Exercise brief
The word "symm" turns up on some lines of this data; say how many, and give no other text.

Task material
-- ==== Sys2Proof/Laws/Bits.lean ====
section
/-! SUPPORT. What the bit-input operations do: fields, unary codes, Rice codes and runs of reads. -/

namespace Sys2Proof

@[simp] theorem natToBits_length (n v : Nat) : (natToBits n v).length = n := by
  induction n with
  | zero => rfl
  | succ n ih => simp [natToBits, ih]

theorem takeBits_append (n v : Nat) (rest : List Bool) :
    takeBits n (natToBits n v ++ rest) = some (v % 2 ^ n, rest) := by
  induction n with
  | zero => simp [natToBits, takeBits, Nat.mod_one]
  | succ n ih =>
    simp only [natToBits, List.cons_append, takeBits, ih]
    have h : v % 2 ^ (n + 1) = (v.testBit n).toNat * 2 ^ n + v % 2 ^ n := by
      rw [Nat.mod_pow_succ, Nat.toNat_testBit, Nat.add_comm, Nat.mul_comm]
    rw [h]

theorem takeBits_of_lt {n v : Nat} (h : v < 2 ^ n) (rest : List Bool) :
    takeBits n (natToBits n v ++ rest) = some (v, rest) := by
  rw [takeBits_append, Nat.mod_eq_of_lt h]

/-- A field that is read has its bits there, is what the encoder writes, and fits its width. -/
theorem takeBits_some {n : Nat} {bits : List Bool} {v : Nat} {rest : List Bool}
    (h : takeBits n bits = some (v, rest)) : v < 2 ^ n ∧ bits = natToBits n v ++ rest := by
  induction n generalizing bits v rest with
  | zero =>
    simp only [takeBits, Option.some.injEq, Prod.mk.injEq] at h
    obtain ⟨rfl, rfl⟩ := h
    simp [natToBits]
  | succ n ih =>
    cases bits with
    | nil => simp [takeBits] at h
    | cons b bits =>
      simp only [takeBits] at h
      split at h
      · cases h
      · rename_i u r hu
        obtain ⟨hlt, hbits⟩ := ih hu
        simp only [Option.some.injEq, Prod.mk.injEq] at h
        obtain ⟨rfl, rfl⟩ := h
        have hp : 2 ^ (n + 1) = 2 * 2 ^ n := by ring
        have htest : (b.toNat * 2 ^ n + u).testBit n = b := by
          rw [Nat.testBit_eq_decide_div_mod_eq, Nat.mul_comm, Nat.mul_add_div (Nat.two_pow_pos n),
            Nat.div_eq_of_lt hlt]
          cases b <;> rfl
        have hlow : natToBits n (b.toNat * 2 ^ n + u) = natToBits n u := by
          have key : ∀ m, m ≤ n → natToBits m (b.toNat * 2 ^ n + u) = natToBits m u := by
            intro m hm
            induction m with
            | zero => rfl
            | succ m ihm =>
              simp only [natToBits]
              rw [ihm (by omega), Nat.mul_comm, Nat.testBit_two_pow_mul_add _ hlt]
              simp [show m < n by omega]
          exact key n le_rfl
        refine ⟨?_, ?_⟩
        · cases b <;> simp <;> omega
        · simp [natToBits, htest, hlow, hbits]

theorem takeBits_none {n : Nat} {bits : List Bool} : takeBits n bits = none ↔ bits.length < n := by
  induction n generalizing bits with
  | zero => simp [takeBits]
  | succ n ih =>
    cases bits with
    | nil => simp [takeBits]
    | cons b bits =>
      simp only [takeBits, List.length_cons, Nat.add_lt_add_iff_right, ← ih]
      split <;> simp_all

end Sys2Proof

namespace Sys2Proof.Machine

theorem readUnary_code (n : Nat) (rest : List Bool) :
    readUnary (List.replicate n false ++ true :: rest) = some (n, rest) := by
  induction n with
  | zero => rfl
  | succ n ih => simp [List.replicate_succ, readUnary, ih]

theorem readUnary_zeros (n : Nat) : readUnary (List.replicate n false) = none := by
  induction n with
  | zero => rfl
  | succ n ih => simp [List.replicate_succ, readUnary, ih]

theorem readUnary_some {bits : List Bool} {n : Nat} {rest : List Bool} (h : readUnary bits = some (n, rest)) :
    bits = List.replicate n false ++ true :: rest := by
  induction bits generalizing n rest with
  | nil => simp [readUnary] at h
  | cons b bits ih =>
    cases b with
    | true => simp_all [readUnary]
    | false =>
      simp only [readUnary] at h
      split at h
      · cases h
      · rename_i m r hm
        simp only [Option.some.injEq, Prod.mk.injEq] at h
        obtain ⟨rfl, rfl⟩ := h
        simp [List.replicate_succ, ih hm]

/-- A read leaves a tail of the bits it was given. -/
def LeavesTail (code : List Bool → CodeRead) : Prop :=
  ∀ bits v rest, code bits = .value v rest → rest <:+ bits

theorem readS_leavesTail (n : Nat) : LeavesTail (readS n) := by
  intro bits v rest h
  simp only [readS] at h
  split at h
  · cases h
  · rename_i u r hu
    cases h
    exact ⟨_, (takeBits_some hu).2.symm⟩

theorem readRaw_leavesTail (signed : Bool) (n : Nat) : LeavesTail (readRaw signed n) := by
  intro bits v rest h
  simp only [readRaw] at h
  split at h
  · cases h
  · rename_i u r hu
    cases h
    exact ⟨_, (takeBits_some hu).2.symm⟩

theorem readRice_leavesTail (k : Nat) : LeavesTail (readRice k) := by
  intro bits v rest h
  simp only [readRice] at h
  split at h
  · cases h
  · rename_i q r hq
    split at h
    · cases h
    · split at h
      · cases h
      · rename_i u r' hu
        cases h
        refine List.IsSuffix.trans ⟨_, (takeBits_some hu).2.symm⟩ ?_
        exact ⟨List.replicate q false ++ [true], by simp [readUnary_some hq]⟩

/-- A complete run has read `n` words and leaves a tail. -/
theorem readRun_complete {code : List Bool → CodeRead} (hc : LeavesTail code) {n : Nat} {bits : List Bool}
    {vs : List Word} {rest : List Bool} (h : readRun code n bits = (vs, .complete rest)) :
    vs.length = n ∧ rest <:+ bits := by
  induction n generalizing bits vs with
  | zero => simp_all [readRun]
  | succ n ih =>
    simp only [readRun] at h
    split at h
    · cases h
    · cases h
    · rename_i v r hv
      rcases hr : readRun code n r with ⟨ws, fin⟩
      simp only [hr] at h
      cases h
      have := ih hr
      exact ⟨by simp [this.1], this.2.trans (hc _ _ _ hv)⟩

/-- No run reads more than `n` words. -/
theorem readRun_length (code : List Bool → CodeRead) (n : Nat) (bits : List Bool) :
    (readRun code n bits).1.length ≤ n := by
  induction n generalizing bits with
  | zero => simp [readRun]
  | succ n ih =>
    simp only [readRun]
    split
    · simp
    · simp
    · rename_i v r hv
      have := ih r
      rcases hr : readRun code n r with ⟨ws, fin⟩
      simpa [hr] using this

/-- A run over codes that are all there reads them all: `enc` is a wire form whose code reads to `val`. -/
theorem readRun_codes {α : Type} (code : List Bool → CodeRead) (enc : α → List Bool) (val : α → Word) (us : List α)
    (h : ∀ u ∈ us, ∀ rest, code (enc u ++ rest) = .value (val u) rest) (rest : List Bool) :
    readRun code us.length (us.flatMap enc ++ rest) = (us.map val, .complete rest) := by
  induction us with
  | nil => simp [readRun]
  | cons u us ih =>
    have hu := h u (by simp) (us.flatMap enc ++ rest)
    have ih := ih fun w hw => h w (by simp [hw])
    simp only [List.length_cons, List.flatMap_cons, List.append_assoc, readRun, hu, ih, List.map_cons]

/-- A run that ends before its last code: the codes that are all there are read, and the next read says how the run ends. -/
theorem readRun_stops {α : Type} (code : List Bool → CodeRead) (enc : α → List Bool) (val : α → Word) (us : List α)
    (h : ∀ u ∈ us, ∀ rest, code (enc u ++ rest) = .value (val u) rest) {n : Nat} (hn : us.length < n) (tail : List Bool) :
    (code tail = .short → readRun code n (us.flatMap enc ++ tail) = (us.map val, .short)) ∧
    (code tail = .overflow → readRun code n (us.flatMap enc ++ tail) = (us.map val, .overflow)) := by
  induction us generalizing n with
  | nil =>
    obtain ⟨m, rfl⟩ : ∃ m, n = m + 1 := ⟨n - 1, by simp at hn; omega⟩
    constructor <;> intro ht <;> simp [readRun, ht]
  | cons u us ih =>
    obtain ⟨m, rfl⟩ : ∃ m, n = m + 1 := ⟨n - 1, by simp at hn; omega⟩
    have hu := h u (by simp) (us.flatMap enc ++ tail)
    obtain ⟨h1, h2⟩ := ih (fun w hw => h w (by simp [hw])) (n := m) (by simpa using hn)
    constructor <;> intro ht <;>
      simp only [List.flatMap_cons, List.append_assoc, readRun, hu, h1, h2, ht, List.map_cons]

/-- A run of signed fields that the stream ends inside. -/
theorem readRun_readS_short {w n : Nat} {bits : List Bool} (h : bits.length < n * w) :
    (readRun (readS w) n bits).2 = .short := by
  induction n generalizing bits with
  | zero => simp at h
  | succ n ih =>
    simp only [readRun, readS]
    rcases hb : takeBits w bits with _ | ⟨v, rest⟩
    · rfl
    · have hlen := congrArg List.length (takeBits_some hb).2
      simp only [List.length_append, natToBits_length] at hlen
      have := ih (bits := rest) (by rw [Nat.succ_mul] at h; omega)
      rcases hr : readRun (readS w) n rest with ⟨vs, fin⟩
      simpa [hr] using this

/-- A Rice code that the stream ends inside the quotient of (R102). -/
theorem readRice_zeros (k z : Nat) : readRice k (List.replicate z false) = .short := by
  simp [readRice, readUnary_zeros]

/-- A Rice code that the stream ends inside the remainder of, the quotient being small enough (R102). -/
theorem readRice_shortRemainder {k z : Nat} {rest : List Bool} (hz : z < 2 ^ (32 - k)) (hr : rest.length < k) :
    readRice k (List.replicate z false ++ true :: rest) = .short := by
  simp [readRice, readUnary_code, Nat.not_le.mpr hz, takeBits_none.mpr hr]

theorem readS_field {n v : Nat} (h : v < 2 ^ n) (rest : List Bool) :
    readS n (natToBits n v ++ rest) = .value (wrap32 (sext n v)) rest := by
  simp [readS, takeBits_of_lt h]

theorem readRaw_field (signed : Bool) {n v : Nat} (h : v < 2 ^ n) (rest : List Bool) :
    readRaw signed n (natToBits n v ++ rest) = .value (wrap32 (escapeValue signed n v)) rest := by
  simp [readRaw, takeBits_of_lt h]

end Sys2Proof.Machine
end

...

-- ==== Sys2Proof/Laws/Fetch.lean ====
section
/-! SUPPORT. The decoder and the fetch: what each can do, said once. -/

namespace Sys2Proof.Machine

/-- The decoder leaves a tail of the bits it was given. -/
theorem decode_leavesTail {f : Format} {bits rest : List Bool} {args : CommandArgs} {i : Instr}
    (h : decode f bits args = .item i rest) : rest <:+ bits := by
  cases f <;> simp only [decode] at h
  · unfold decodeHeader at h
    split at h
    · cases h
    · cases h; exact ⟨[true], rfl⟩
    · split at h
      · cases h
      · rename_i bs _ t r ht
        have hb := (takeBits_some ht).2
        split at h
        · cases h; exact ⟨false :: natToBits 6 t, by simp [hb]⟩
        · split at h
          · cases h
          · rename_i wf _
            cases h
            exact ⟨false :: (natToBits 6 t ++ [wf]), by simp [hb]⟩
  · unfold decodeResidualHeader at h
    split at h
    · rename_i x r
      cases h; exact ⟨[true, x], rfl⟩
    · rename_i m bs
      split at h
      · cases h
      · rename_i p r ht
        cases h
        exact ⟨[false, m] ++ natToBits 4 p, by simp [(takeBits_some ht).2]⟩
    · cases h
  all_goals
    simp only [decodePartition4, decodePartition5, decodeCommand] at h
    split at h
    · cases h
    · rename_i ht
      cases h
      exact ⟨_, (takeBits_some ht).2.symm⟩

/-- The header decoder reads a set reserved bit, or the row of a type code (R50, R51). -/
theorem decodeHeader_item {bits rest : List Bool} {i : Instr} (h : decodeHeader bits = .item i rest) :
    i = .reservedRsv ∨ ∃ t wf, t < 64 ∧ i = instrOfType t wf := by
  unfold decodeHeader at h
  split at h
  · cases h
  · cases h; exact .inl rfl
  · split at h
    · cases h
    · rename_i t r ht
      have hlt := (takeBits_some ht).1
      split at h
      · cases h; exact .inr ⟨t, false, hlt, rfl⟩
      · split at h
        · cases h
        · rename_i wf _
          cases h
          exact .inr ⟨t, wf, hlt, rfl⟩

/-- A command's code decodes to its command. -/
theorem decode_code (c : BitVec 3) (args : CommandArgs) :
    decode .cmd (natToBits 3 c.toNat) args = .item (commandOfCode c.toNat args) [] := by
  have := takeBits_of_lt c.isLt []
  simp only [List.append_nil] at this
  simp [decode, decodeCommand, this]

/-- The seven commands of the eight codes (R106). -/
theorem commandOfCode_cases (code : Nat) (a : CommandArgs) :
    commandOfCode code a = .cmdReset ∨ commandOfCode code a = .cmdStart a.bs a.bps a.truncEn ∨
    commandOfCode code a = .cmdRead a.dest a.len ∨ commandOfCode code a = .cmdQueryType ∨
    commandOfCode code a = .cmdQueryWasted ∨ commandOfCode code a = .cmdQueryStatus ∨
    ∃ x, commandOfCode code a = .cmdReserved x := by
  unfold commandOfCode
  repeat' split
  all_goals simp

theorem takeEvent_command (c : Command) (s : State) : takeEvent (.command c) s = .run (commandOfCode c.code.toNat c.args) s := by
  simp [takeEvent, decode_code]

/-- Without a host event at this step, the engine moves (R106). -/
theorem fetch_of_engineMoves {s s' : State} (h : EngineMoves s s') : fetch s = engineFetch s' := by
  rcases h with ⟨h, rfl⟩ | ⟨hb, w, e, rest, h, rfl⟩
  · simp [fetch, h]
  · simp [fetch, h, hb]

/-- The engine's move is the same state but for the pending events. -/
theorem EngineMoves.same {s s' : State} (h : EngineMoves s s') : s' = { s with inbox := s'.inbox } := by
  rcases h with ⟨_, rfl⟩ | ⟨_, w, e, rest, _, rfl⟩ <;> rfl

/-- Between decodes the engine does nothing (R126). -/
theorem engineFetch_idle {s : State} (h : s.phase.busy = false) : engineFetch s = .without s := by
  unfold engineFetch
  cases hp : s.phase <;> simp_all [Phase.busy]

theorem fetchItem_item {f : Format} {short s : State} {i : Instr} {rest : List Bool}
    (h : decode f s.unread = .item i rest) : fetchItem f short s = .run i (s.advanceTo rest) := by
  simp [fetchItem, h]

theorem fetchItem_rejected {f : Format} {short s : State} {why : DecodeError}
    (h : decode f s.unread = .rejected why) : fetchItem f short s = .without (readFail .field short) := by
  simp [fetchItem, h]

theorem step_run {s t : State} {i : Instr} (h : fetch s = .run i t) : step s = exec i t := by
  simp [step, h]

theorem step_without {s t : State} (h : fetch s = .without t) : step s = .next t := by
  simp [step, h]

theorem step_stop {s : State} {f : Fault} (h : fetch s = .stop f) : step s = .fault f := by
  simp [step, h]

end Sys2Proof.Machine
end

==

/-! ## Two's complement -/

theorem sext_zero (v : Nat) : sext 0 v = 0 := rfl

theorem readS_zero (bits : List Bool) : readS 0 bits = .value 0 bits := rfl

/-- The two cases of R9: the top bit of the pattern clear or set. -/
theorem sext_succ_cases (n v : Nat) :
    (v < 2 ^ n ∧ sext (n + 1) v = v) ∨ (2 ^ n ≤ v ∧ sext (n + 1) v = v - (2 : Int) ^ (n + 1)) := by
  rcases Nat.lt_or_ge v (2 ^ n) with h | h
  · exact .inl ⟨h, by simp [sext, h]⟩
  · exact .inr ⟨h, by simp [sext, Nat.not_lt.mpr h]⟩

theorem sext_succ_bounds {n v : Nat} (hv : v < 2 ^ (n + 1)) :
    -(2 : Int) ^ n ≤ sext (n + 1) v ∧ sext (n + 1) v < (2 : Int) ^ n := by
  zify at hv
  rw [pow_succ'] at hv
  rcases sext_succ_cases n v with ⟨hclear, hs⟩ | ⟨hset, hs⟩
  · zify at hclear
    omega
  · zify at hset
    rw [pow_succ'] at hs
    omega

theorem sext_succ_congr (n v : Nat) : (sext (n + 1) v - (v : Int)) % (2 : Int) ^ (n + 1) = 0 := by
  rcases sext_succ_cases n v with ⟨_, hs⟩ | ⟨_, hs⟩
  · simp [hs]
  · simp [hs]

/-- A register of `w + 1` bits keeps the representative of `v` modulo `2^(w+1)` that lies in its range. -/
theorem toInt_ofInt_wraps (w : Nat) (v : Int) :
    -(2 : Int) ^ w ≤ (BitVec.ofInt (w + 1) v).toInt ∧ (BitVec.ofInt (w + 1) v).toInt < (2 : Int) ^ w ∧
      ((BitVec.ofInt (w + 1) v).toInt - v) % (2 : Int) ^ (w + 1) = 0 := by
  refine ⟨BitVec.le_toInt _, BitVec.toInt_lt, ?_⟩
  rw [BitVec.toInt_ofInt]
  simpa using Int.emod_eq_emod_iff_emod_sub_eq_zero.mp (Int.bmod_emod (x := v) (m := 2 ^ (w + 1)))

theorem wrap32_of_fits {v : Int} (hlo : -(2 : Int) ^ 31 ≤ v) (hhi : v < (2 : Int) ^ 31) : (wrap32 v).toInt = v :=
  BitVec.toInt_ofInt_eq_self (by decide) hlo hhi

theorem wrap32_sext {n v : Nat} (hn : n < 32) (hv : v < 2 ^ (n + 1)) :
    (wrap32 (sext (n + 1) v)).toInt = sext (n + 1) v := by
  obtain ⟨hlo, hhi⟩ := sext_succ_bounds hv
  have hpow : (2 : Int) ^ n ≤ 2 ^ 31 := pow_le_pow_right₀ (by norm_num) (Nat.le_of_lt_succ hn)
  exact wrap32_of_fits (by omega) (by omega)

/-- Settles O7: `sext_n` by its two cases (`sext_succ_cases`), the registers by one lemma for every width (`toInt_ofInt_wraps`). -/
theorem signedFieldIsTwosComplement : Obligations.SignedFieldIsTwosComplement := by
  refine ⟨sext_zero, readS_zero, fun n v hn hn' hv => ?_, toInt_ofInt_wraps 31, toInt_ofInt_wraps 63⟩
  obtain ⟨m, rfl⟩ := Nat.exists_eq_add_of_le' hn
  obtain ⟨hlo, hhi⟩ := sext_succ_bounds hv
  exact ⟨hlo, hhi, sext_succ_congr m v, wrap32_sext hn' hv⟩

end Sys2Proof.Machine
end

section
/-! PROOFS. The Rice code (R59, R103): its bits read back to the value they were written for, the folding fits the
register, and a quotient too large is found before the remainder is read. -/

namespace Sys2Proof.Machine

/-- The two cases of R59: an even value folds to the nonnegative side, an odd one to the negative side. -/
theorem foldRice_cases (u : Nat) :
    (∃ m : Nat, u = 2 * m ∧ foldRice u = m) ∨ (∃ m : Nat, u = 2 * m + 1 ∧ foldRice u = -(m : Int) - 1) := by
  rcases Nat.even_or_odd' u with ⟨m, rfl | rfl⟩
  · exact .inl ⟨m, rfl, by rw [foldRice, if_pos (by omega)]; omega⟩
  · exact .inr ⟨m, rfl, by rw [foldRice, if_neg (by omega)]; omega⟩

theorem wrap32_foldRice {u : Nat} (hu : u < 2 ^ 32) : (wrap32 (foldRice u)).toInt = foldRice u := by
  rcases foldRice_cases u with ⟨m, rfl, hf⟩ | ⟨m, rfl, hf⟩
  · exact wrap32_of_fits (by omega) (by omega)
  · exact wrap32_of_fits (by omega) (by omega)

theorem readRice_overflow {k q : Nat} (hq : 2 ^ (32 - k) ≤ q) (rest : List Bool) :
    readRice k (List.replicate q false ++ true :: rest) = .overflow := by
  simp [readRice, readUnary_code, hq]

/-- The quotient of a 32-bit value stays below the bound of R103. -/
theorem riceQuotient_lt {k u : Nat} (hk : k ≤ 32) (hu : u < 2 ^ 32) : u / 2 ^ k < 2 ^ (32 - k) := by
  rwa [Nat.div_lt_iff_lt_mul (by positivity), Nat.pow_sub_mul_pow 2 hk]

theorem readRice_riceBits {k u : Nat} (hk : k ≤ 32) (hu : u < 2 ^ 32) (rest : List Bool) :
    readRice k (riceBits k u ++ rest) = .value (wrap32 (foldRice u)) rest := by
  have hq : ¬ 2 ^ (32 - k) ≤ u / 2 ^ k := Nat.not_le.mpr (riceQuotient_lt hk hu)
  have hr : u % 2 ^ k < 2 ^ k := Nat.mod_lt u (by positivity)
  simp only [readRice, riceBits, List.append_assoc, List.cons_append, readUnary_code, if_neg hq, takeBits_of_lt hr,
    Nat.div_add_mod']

Answer box
4